= Descriptive fallacy =

The descriptive fallacy refers to reasoning which treats a speech act as a proposition, which would be mistaken when the meaning of the statement is not based on its truth condition. It was suggested by the British philosopher of language J. L. Austin in 1955 in the lectures now known as How to Do Things With Words. Austin argued that performative utterances are not meaningfully evaluated as true or false but rather by other measures, which would hold that a statement such as "thank you" is not meant to describe a fact and to interpret it as such would be to commit the descriptive fallacy.
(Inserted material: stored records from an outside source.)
-- ==== Sys2Proof/Machine/BootRec.lean ====
section
/-! DEFINITION. The boot flash as bytes, and the boot control records in it (R507, R509, Table 15-5). -/
namespace Sys2Proof.Machine

open Sys2Proof

/-- An erased byte. -/
def flashErased (_ : Nat) : Byte := 0xFF

/-- A byte of the flash; n bytes; a byte and bytes set. -/
def State.flashByte (s : State) (a : Nat) : Byte := get flashErased s.sys.flash a
def State.flashBytes (s : State) (a n : Nat) : List Byte := (List.range n).map (fun i => s.flashByte (a + i))
def State.setFlashByte (s : State) (a : Nat) (b : Byte) : State := { s with sys := { s.sys with flash := put flashErased s.sys.flash a b } }
def State.setFlash (s : State) (a : Nat) (l : List Byte) : State :=
  match l with
  | [] => s
  | b :: t => (s.setFlashByte a b).setFlash (a + 1) t

/-- The flash addresses lo to hi - 1 erased. -/
def State.eraseFlash (s : State) (lo hi : Nat) : State :=
  { s with sys := { s.sys with flash := s.sys.flash.filter (fun e => decide (e.1 < lo) || decide (hi ≤ e.1)) } }

def State.modSys (s : State) (f : Sys → Sys) : State := { s with sys := f s.sys }

/-- The flash addresses lo to lo + n - 1 filled with the bytes f 0 to f (n - 1). -/
def State.fillFlash (s : State) (lo n : Nat) (f : Nat → Byte) : State :=
  let new := (List.range n).filterMap (fun i => if f i = 0xFF then none else some (lo + i, f i))
  s.modSys (fun y => { y with
    flash := y.flash.filter (fun e => decide (e.1 < lo)) ++ new ++ y.flash.filter (fun e => decide (lo + n ≤ e.1)) })

/-- A boot control record (Table 15-5). States: 0 EMPTY, 1 VALID, 2 TRIAL, 3 BAD. -/
structure BootRec where
  active : Nat
  stateA : Nat
  stateB : Nat
  trialsA : Nat
  trialsB : Nat
  pkg : Nat
  seq : Nat
  versionA : Nat
  versionB : Nat
  deriving DecidableEq, Repr

/-- What holds where no record is valid (R513). -/
def noRecord : BootRec :=
  { active := 0, stateA := 1, stateB := 1, trialsA := 0, trialsB := 0, pkg := 0, seq := 0, versionA := 0, versionB := 0 }

/-- State and trials of a firmware slot, 0 A or 1 B. -/
def BootRec.state (r : BootRec) (x : Nat) : Nat := if x = 0 then r.stateA else r.stateB
def BootRec.trials (r : BootRec) (x : Nat) : Nat := if x = 0 then r.trialsA else r.trialsB
def BootRec.setState (r : BootRec) (x st : Nat) : BootRec := if x = 0 then { r with stateA := st } else { r with stateB := st }
def BootRec.setTrials (r : BootRec) (x n : Nat) : BootRec := if x = 0 then { r with trialsA := n } else { r with trialsB := n }
def BootRec.setVersion (r : BootRec) (x v : Nat) : BootRec := if x = 0 then { r with versionA := v } else { r with versionB := v }

/-- "VBCR", little-endian. -/
def recMagic : Nat := 0x5243_4256

/-- The 64 bytes of a record, with its CRC. -/
def recordBytes (r : BootRec) : List Byte :=
  let l := bytesOf 4 recMagic ++ bytesOf 1 1 ++ bytesOf 1 r.active ++ bytesOf 1 r.stateA ++ bytesOf 1 r.stateB
    ++ bytesOf 1 r.trialsA ++ bytesOf 1 r.trialsB ++ bytesOf 1 r.pkg ++ bytesOf 5 0 ++ bytesOf 8 r.seq
    ++ bytesOf 4 r.versionA ++ bytesOf 4 r.versionB ++ bytesOf 28 0
  l ++ bytesOf 4 (crc32 l).toNat

/-- The record at place n of the boot control area, if it is one with a good CRC. -/
def recordAt (s : State) (n : Nat) : Option BootRec :=
  let l := s.flashBytes (64 * n) 64
  let u (o k : Nat) : Nat := ofBytes ((l.drop o).take k)
  if u 0 4 = recMagic ∧ u 4 1 = 1 ∧ u 60 4 = (crc32 (l.take 60)).toNat then
    some { active := u 5 1, stateA := u 6 1, stateB := u 7 1, trialsA := u 8 1, trialsB := u 9 1, pkg := u 10 1, seq := u 16 8
           versionA := u 24 4, versionB := u 28 4 }
  else none

/-- The governing record and its place: the good one with the highest seq (R509). -/
def governing (s : State) : Option (Nat × BootRec) :=
  (List.range 128).foldl (fun (m : Option (Nat × BootRec)) n => match recordAt s n, m with
    | some r, some b => if b.2.seq < r.seq then some (n, r) else m
    | some r, none => some (n, r)
    | none, m => m) none

/-- The record in force. -/
def bootRecord (s : State) : BootRec :=
  match governing s with
  | some r => r.2
  | none => noRecord

/-- Place n is erased. -/
def erasedPlace (s : State) (n : Nat) : Bool := (s.flashBytes (64 * n) 64).all (fun b => decide (b = 0xFF))

/-- A record appended with the next seq: after the governing one in its sector, else at the start of the other sector, after
which the full one is erased (R509). (DEDUCED, log 139) -/
def appendRecord (s : State) (r : BootRec) : State :=
  let r := { r with seq := (bootRecord s).seq + 1 }
  match governing s with
  | none => match (List.range 64).find? (erasedPlace s) with
    | some n => s.setFlash (64 * n) (recordBytes r)
    | none => (s.eraseFlash 0 0x1000).setFlash 0 (recordBytes r)
  | some (g, _) =>
    match ((List.range 64).map (fun i => g / 64 * 64 + i)).find? (fun n => decide (g < n) && erasedPlace s n) with
    | some n => s.setFlash (64 * n) (recordBytes r)
    | none =>
      let o := 1 - g / 64
      ((s.eraseFlash (0x1000 * o) (0x1000 * o + 0x1000)).setFlash (0x1000 * o) (recordBytes r)).eraseFlash (0x1000 * (g / 64)) (0x1000 * (g / 64) + 0x1000)

end Sys2Proof.Machine
end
==Role of 'descriptive fallacy' in Austin's philosophy==
Austin's label of 'descriptive fallacy' was aimed primarily at logical positivism, and his speech act theory was largely a response to logical positivism's view that only statements that are logically or empirically verifiable have cognitive meaning. Logical positivism aimed to approach philosophy on the model of empirical science, seeking to express philosophical statements in ways to render them verifiable by empirical means. Statements that cannot be verified as either true or false are seen as meaningless. This would exclude many statements about religion, metaphysics, aesthetics, or ethics as meaningless and philosophically uninteresting, making merely emotive or evocative claims expressing one's feelings rather than making verifiable claims about reality.
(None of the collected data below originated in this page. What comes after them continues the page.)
-- ==== Sys2Proof/Machine/Sage.lean ====
section
/-! DEFINITION. The Sage pair at work: object lists, timers, its lockstep and watchdogs, and the status block (chapter 14). -/
namespace Sys2Proof.Machine

open Sys2Proof

/-- Sage runs its code: it has been loaded and is not LATCHED. (DEDUCED, log 125) -/
def sageWorks (s : State) : Bool := decide (s.sage.st = .selftest) || decide (s.sage.st = .safe) || decide (s.sage.st = .run)

/-! ### The status block (R480) -/

/-- The status block in DRAM window 0, where that holds 64 bytes: the sequence number and bytes 1 to 31 of the own dataset. (DEDUCED, log 128) -/
def writeStatus (s : State) : State :=
  let s := sageEval (s.modSage (fun g => { g with statusSeq := (g.statusSeq + 1) % 2 ^ 32, statusAt := s.now, statusStale := false }))
  let base := addrLocal (s.reg (Reg.sgeWinBase 0)).toNat
  match targetOf s base with
  | .dram _ => if 64 ≤ (s.reg (Reg.sgeWinSize 0)).toNat then
      putData s base ((bytesOf 4 s.sage.statusSeq ++ (ownDataset s).drop 1 ++ List.replicate 64 0).take 64) else s
  | _ => s

/-- SAGE_STATUS_BLOCK (R480): every 1 ms. -/
def execSageStatusBlock (s : State) : Out :=
  .next (if sageWorks s ∧ s.past s.sage.statusAt (ms 1) then writeStatus s else s)

/-- SAGE_STATUS_STALE (R480): the sequence number has not changed for 20 ms. (DEDUCED, log 127) -/
def execSageStatusStale (s : State) : Out :=
  .next (if s.past s.sage.statusAt (ms 20) then sageEval (s.modSage (fun g => { g with statusStale := true })) else s)

/-! ### Object lists (R19, R472 to R478, R557, R558) -/

/-- An object entry as Sage uses it (Table 14-6), with its place in the list. -/
structure ListObj where
  index : Nat
  d : Nat
  edge : Int
  deriving DecidableEq, Repr

/-- Where buffer A or B begins. -/
def bufferBase (b : Bool) : Nat := inboxBase + (if b then 0x1000 else 0)

/-- path_start of the list in a buffer. -/
def pathStart (s : State) (b : Bool) : Nat := s.load (bufferBase b + 16) 8

/-- The objects of the list. -/
def listObjects (s : State) (b : Bool) (n : Nat) : List ListObj :=
  (List.range n).map (fun i =>
    let o := bufferBase b + 32 + 32 * i
    { index := i, d := s.load (o + 4) 4, edge := sext (s.load (o + 8) 4) 32 })

/-- The objects that qualify, those in the swept path first, each group by rising d (R476). -/
def qualified (s : State) (l : List ListObj) : List ListObj :=
  let order (a b : ListObj) : Bool := decide (a.d ≤ b.d)
  sortBy order (l.filter (fun o => decide (o.edge ≤ 0))) ++ sortBy order (l.filter (fun o => inNear s o.edge))

/-- The track that an object makes: the package's code names the track and estimates v_o, which is 0 until three frames exist
(R16, R558); an object for which it names none begins a track. (DEDUCED, log 124) -/
def trackOf (old : List Track) (assoc : List Assoc) (o : ListObj) : Track :=
  match assoc[o.index]? with
  | none => { id := 0x1_0000 + o.index, d := o.d, edge := o.edge, vo := 0, frames := 1 }
  | some a =>
    let n := match old.find? (fun t => t.id = a.track) with
      | some t => t.frames + 1
      | none => 1
    { id := a.track, d := o.d, edge := o.edge, vo := if 3 ≤ n then a.vo else 0, frames := n }

/-- The highest level over the tracks (R18). -/
def topLevel (s : State) (l : List Track) : Nat := (l.map (trackLevel s)).foldl Nat.max 0

/-- The level with the hold of R19: level k stands while the frame raises it, or begins less than 1.0 s after the last that
did. -/
def heldLevel (v : CarView) (level start : Nat) : Nat :=
  ([1, 2, 3].filter (fun k => decide (k ≤ level) || (get (fun _ => none) v.raised k).any (fun t => decide (start < t + sec 1)))).foldl Nat.max 0

/-- A car's view after a detected frame. -/
def nextView (s : State) (v : CarView) (tracks : List Track) (start : Nat) : CarView :=
  let level := topLevel s tracks
  let now := heldLevel v level start
  { v with
    tracks := tracks, level := now, levelAt := if now = v.level then v.levelAt else ptpNs s
    raised := [1, 2, 3].foldl (fun r k => if k ≤ level then put (fun _ => none) r k (some start) else r) v.raised
    ttc := ttcField s tracks, distance := distanceField s tracks }

/-- The path of an own frame: SGE_LAST_PATH, SGE_MAX_PATH, and a late one (R478). -/
def measurePath (s : State) (start : Nat) : State :=
  let t := (s.now - start) / 1000
  let w := min 0xFF_FFFF t
  let s := (s.setReg Reg.sgeLastPath (BitVec.ofNat 64 w)).setReg Reg.sgeMaxPath (BitVec.ofNat 64 (Nat.max w (s.reg Reg.sgeMaxPath).toNat))
  if ms 20 < s.now - start then ((s.count Reg.sgeLate).raise Reg.sgeIrqStat 3).modSage (fun g => { g with lateAt := some s.now }) else s

/-- A fault of R41 ends with a detected frame, once it has cleared and a self-test has passed since. -/
def releaseFault (s : State) : State :=
  if s.sage.held && !faultLatched s && !s.cab.extDrive && s.cab.passAt.any (fun t => decide (s.sage.safeSince ≤ t)) then
    s.modSage (fun g => { g with held := false, faulted := false })
  else s

/-- Reason 0x06 ends with a detected frame, once the package is verified, the slot RUNNING and a self-test passed, unless
a start-up failure keeps it (R45, R523). (DEDUCED, log 137) -/
def endStarting (s : State) (k : Nat) : State :=
  if !s.tram.started && decide (s.fldAt Reg.bootStat 15 8 = 0) && s.pkgs.warning.isSome && decide ((s.slot k).st = .running) && s.cab.passAt.isSome then
    ({ s with tram := { s.tram with started := true }, sys := { s.sys with servicesAt := some s.now } }).setFldAt Reg.bootStat 5 3 2
  else s

/-- A detected frame of a car: its tracks and level; for the own car the path, the faults and the pattern too (R41, R45, R557). -/
def detectedFrame (s : State) (car k n start : Nat) (b survivor : Bool) (assoc : List Assoc) : State :=
  let v := s.car car
  let q := qualified s (listObjects s b n)
  let left := q.length - 64
  let s := if left = 0 then s else (s.countBy Reg.sgeTrackDrop left).raise Reg.sgeIrqStat 6
  let view := nextView s v ((q.take 64).map (trackOf v.tracks assoc)) start
  let own := decide (car = s.fab.slot)
  let update (s : State) : State := s.setCar car view
  let s := if own then
      let s := s.modSage (fun g => { g with detectedAt := some s.now, blind := false })
      let s := if survivor then s else measurePath s start
      endStarting (releaseFault (withPattern s update)) k
    else update s
  let s := if v.level < 3 ∧ view.level = 3 then wakeNarration (trigger s 0 car (1#12 <<< k) 0).1 else s
  sageEval s

/-- The other cars whose lists Sage has accepted, of those adopted. -/
def otherCars (s : State) : List Nat :=
  (List.range 8).filter (fun c => c ≠ s.fab.slot && (s.car c).lastPath.isSome && s.tram.adopted.any (fun a => a.lost = c))

/-- What Sage does with a whole list: it drops it, or accepts it and takes a detected frame (R475, R493, R497). -/
def takeList (s : State) (b : Bool) (assoc : List Assoc) : State :=
  let base := bufferBase b
  let n := s.load (base + 2) 1
  let car := s.load (base + 4) 1
  let k := s.load (base + 1) 1
  let start := pathStart s b
  let late := (s.car car).lastPath.any (fun t => decide (start ≤ t))
  let crowd := car ≠ s.fab.slot && !(otherCars s).contains car && decide (2 ≤ (otherCars s).length)
  if s.load base 1 ≠ 1 ∨ 127 < n ∨ late ∨ crowd then (s.count Reg.sgeListDrop).raise Reg.sgeIrqStat 4
  else
    let s := (s.count Reg.sgeFrames).setCar car { s.car car with lastPath := some start }
    let active := if car = s.fab.slot then activeSlot s else lostActive s car
    if active = some k then
      writeStatus (detectedFrame s car k n start b ((s.load (base + 3) 1).testBit 3) assoc)
    else s

/-- SAGE_LIST_TAKE (R475, R473, R498): a buffer whose counter is zero; of two, the older list first. Then the counter is re-armed
and the acceptance signal sent, and Tymor commits the frame's records (R339). -/
def execSageListTake (bufB : Bool) (assoc : List Assoc) (s : State) : Out :=
  let other := !bufB
  if !sageWorks s || decide (ccVal s 0x03C (num bufB) ≠ 0)
      || (decide (ccVal s 0x03C (num other) = 0) && decide (pathStart s other < pathStart s bufB)) then .next s
  else
    let s := takeList s bufB assoc
    let s := ccPut s 0x03C (num bufB) (ccVal s 0x03C (num bufB) + 32)
    let base := bufferBase bufB
    .next (commitWarning (sendSignal s 0x03C 0 2 (BitVec.ofNat 12 (s.load (base + 6) 2)) (s.load (base + 8) 1 % 64)))

/-! ### Timers of the decision (R17, R20, R43, R478) -/

/-- Three cycles of the vehicle-state dataset (R17, R86). -/
def staleAfter (s : State) : Nat := 3 * if s.bitAt Reg.vehVsCfg 0 then ms 100 else ms 10

/-- EGO_SPEED_STALE (R17): three cycles without a valid speed. -/
def execEgoSpeedStale (s : State) : Out :=
  .next (if s.sage.speedAt.any (fun t => s.past t (staleAfter s)) && !s.sage.stale then
    sageEval (s.modSage (fun g => { g with stale := true })) else s)

/-- How long the phase of the pattern lasts (Table 1-3). -/
def phaseTime (s : State) : Option Nat :=
  match patternOf s with
  | 1 => some (if s.sage.high then ms 100 else ms 900)
  | 2 => some (ms 250)
  | _ => none

/-- PATTERN_PHASE_TIMER (R20): the outputs toggle. -/
def execPatternPhaseTimer (s : State) : Out :=
  match phaseTime s with
  | none => .next s
  | some t =>
    if s.past s.sage.phaseAt t then
      .next (awaitPath (drivePair (s.modSage (fun g => { g with high := !g.high, phaseAt := s.now })) (!s.sage.high)) false false)
    else .next s

/-- DETECTION_TIMEOUT (R43): 200 ms without a detected frame of the active slot. -/
def execDetectionTimeout (s : State) : Out :=
  let since := Nat.max (s.sage.detectedAt.getD 0) s.sage.dirAt
  .next (if s.tram.started && (activeSlot s).isSome && !s.sage.blind && s.past since (ms 200) then
    sageEval (s.modSage (fun g => { g with blind := true })) else s)

/-- LATE_CLEAR (R478): 1 s without a late frame. -/
def execLateClear (s : State) : Out :=
  .next (if s.sage.lateAt.any (fun t => s.past t (sec 1)) then sageEval (s.modSage (fun g => { g with lateAt := none })) else s)

/-- SAGE_VEHICLE_AREA (R479): Sage takes the vehicle area when counter 2 reaches zero, and re-arms it. The ego speed is refreshed, as of
the time of acceptance, only by a valid one (R86). (DEDUCED, log 129) -/
def execSageVehicleArea (s : State) : Out :=
  if !sageWorks s || decide (ccVal s 0x03C 2 ≠ 0) then .next s
  else
    let a := inboxBase + 0x2000
    let s := ccPut s 0x03C 2 1
    let flags := s.load a 1
    let valid := flags.testBit 0
    let accepted := s.load (a + 8) 8
    let s := s.modSage (fun g => { g with
      flags := flags, runDir := s.load (a + 1) 1, speed := if valid then s.load (a + 2) 2 else g.speed
      speedAt := if valid then some accepted else g.speedAt
      stale := g.stale && !(valid && !s.past accepted (staleAfter s)) })
    .next (sageEval (followDirection s))

/-! ### Start and restart of Sage (R474, R481, R482, R502) -/

/-- Sage starts: counters armed, inbox mask set, self-test (R474, R502). -/
def startSage (s : State) : State :=
  let s := ccPut (ccPut (ccPut s 0x03C 0 32) 0x03C 1 32) 0x03C 2 1
  let s := (s.setReg (Reg.sgeInboxMask 0) 0x3F03F#64).setReg (Reg.sgeInboxMask 1) 0x0F00_0000#64
  s.modSage (fun g => { g with st := .selftest, kickAt := s.now, beatAt := s.now, hbMissed := false, dir := directionFrom s g.runDir, dirAt := s.now })

/-- The SAGE reset of an event (R481): SGE_IRQ_STAT, the counters, SGE_MAX_PATH and the record of events stay; Sage sets its
windows as they were. -/
def resetSage (s : State) : State :=
  let s := ((s.resetRegs Reg.sgeIrqEn (Reg.sgeWinBase 0)).setReg Reg.sgeLastPath 0).resetRegs Reg.sgeCcSel Reg.sgeFrames
  let s := s.setCcSet 0x03C (ccReset 0x03C)
  s.modSage (fun g => { sageReset with
    events := g.events, faulted := true, held := true, safeSince := s.now, statusSeq := g.statusSeq, statusAt := g.statusAt
    statusStale := g.statusStale })

/-- A lockstep mismatch, or a watchdog expiry: the pair safe, and Sage restarts; the third event within 1 h latches it (R481,
R482). (DEDUCED, log 126) -/
def sageEvent (s : State) (wdog : Bool) : State :=
  let s := (s.count (if wdog then Reg.sgeWdogExp else Reg.sgeLsMismatch)).raise Reg.sgeIrqStat (num wdog)
  let s := sageSafe s
  let s := s.modSage (fun g => { g with events := g.events.filter (fun t => decide (s.now < t + sec 3600)) ++ [s.now] })
  let s := resetSage s
  if 3 ≤ s.sage.events.length then sageEval (s.modSage (fun g => { g with st := .latched }))
  else sageEval ((startSage s).raise Reg.sgeIrqStat 5)

/-- LOCKSTEP_MISMATCH (R481). -/
def execLockstepMismatch (s : State) : Out := .next (if sageWorks s then sageEvent s false else s)

/-- SAGE_WDOG_EXPIRY (R482): 5 ms without a kick. -/
def execSageWdogExpiry (s : State) : Out := .next (if sageWorks s ∧ s.past s.sage.kickAt (ms 5) then sageEvent s true else s)

/-- A write of SGE_WDOG: 0xA5 kicks, any other value is an expiry (R482). -/
def writeSageWdog (s : State) (v : Nat) : State :=
  if v % 256 = 0xA5 then s.modSage (fun g => { g with kickAt := s.now }) else if sageWorks s then sageEvent s true else s

/-- SGE_WDOG written by Sage. -/
def execSgeWdogKick (who : Requester) (val : BitVec 32) (s : State) : Out :=
  .next (s.writeGuard who Reg.sgeWdog (fun s => writeSageWdog s val.toNat))

/-- A write of SGE_HB: BEAT (R483). -/
def writeSageHb (s : State) (v : Nat) : State :=
  if v.testBit 0 then s.modSage (fun g => { g with beatAt := s.now, hbMissed := false }) else s

/-- SGE_HB written by a control core. -/
def execSgeHbBeat (who : Requester) (val : BitVec 32) (s : State) : Out :=
  .next (s.writeGuard who Reg.sgeHb (fun s => writeSageHb s val.toNat))

/-- HB_MISS (R483): 50 ms without a beat; Sage goes on driving the pair. -/
def execHbMiss (s : State) : Out :=
  .next (if sageWorks s ∧ !s.sage.hbMissed ∧ s.past s.sage.beatAt (ms 50) then
    (s.modSage (fun g => { g with hbMissed := true })).raise Reg.sgeIrqStat 2 else s)

/-- SAGE_HB_RESET_REQUEST (R483): 1 s without a beat asks for a device reset. -/
def execSageHbResetRequest (s : State) : Out :=
  .next (if sageWorks s ∧ s.past s.sage.beatAt (sec 1) then requestWarm s 3 0 else s)

/-- A write of SGE_CC_ADD: adds to the selected counter of endpoint 0x03C (R177). -/
def writeSageCcAdd (s : State) (v : BitVec 32) : State :=
  let cc := s.fldAt Reg.sgeCcSel 5 0
  ccPut s 0x03C cc (ccVal s 0x03C cc + v)

/-- SGE_CC_ADD written by Sage. -/
def execSgeCcAdd (who : Requester) (val : BitVec 32) (s : State) : Out :=
  .next (s.writeGuard who Reg.sgeCcAdd (fun s => writeSageCcAdd s val))

end Sys2Proof.Machine
end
Austin disagreed with the positivists' contention that the only philosophically significant use of language is to describe reality by stating facts, pointing out that speakers do much more with language than merely describe reality. For example, asking questions, making requests or issuing orders, offering invitations, making promises, and many other common statements are not descriptive. Rather, they are performative: in making such statements, speakers do things rather than describe things.

Based on this distinction of what Austin labeled as 'constative' utterances (statements that describe, which were the focus of logical positivism) and 'performative' utterances (statements that perform or do something), Austin developed his speech act theory to investigate how we do things with words.